WebVOWL (visualdataweb.de/webvowl/#iri=http://purl.obolibrary.org/obo/plana.owl), an interactive ontology visualization tool, may also be used for exploration and graphical depictions of PLANA.
PLANA is described according to the Minimum Information for the Reporting of an Ontology Guidelines (Matentzoglu et al., 2018) (Table S12). PLANA is supported by the Sánchez Alvarado Lab at the Stowers Institute for Medical Research in Kansas City, Missouri, and data are licensed under a Creative Commons BY-NC 2.0 License. When using PLANA, the date(s) and/or version number(s) for the relevant PLANA files should be reported.
The planarian research community is generating transcriptomic, genomic and phenotypic data at a rate that is already well past the limited amount of raw material human brains can hold, let alone infer information from. Although databases can tackle the problem of information quantity, databases cannot infer attributes based upon known relationships. To mimic what the human brain does so well (quickly infer relationships among categories that are made by binning according to properties), we created an ontology framework to organize and facilitate inferential searching of anatomy-related data. PLANA addresses two critical needs in our field: (1) PLANA provides a controlled anatomical vocabulary based on current field use; (2) PLANA is an open-source, adaptable, extensible framework module that researchers can use to create new tools for universal and standardized data organization and aggregation, thus promoting searchability within and among large data sets.
We showcase the power and versatility of PLANA to organize data by using it to structure extant Smed gene expression data in the Smed embryogenesis molecular staging series and fate-mapping atlas, as well as the PAGE community expression tool.
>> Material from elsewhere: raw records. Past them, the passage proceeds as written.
-- ==== Sys2Proof/WellFormed.lean ====
section
/-! DEFINITION. What the assembler checks before it emits command words (R43, R44). A term of `Instr` needs no check: the
types of its operands hold exactly the values a command word can carry (R36). -/

namespace Sys2Proof

/-- The format of a command (R35, R37). -/
def Mnemonic.format : Mnemonic → Format
  | .init | .wrw => .ad
  | .get | .set | .clr | .chw | .rdw => .a
  | .tobin | .strb | .rdn | .rdbpi | .rdlen => .z

/-- A number of a source line must be below `2^64` (R43). -/
def operandFits (n : Nat) : Bool := decide (n < 2 ^ 64)

/-- Every word of a load is below `2^iw(k)` (R44); `iw` is R15 for a store of `len` words that holds `n` bits. -/
def wordsFit (len : Nat) (bpi : Width) (n : Nat) : Nat → List Nat → Bool
  | _, [] => true
  | k, w :: ws => decide (w < 2 ^ Machine.itemWidth len bpi n k) && wordsFit len bpi n (k + 1) ws

/-- The checks `LOADW` and `LOADWN` share: the bit count fits an operand, the width is in `WIDTHS`, the word count is
`ceil(N / bpi)` and every word fits its item width (R44). -/
def loadFits (n bpi : Nat) (ws : List Nat) : Bool :=
  match Machine.widthOfNat bpi with
  | none => false
  | some w => operandFits n && decide (divCeil n w.bits = ws.length) && wordsFit ws.length w n 0 ws

/-- What the assembler accepts: a command with the operands of its own format, each below `2^64` (R43), or a load that
passes `loadFits` (R44). -/
def AsmLine.wellFormed : AsmLine → Bool
  | .formatZ m => decide (m.format = .z)
  | .formatA m a => decide (m.format = .a) && operandFits a
  | .formatAD m a d => decide (m.format = .ad) && operandFits a && operandFits d
  | .loadw bpi ws => loadFits (bpi * ws.length) bpi ws
  | .loadwn n bpi ws => loadFits n bpi ws

end Sys2Proof
end

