theorem divCeil_mul_mul_right (a : Nat) {b c : Nat} (hb : 0 < b) (hc : 0 < c) :
    divCeil (a * c) (b * c) = divCeil a b :=
  eq_of_forall_ge_iff fun k => by
    rw [divCeil_le_iff (Nat.mul_pos hb hc), divCeil_le_iff hb, ← Nat.mul_assoc, Nat.mul_le_mul_right_iff hc]

/-- The number of bits that fill `bits` bits up to a whole number of words of the width `width`. -/
def padding (width bits : Nat) : Nat := divCeil bits width * width - bits

theorem padding_add_self {width : Nat} (hw : 0 < width) (bits : Nat) :
    padding width (width + bits) = padding width bits := by
  have hceil : divCeil (width + bits) width = divCeil bits width + 1 := by
    unfold divCeil
    rw [show width + bits + width - 1 = bits + width - 1 + width by omega, Nat.add_div_right _ hw]
  rw [padding, hceil, Nat.succ_mul, Nat.add_comm width bits, Nat.add_sub_add_right, padding]

theorem padding_of_dvd {width bits : Nat} (hw : 0 < width) (hd : width ∣ bits) : padding width bits = 0 := by
  obtain ⟨k, rfl⟩ := hd
  rw [padding, Nat.mul_comm width k, divCeil_mul_self k hw, Nat.sub_self]

theorem padding_of_lt {width bits : Nat} (hpos : 0 < bits) (hlt : bits < width) :
    padding width bits = width - bits := by
  have hceil : divCeil bits width = 1 :=
    Nat.div_eq_of_lt_le (by omega) (by omega)
  rw [padding, hceil, Nat.one_mul]

/-- Padding in bits is padding in fields, where a word is `r` fields of the width `old`. -/
theorem padding_mul {old r : Nat} (ho : 0 < old) (hr : 0 < r) (n : Nat) :
    padding (old * r) (n * old) = (divCeil n r * r - n) * old := by
  rw [padding, Nat.mul_comm old r, divCeil_mul_mul_right n hr ho, Nat.sub_mul, Nat.mul_assoc]

/-- One more field of a word that is not full does not overrun it. -/
theorem add_le_of_dvd_of_lt {k m n : Nat} (hm : k ∣ m) (hn : k ∣ n) (hlt : m < n) : m + k ≤ n := by
  have := Nat.le_of_dvd (by omega) (Nat.dvd_sub hn hm)
  omega

end Sys2Proof

/-! ## WordArrayResizer (41_resizer.md)

A word list is determined by its bit stream (R58), so each law is read off the stream of the words a resize makes:
widening and narrowing both keep the stream, and widening appends the zero bits that fill its last word. -/

namespace Sys2Proof.Machine

variable {old new r : Nat} {ws : List Nat}

/-! ### Words and their streams -/

/-- The stream of one word: its `width` value bits, most significant first. -/
def wordBits (width v : Nat) : List Bool := (List.range width).map fun j => v.testBit (width - 1 - j)

theorem stream_eq_flatMap (width : Nat) (ws : List Nat) : stream width ws = ws.flatMap (wordBits width) := rfl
The PAGE database associates PLANA classes with an integrated reference for Smed transcripts and gene models that readily allows users to assess equivalency and make connections for spatial expression patterns and digital gene expression data produced across different platforms. Using PAGE, one can quickly ascertain whether whole-mount in situ hybridization data has been reported for single-cell RNA-Seq cluster-enriched biomarkers. In addition to PAGE, PLANA has been used to annotate personally curated, image-based expression patterns in PlanGexQ (Roy et al., 2020). Furthermore, PLANA will be used to annotate high-resolution anatomical data from serial blockface scanning electron microscopy datasets.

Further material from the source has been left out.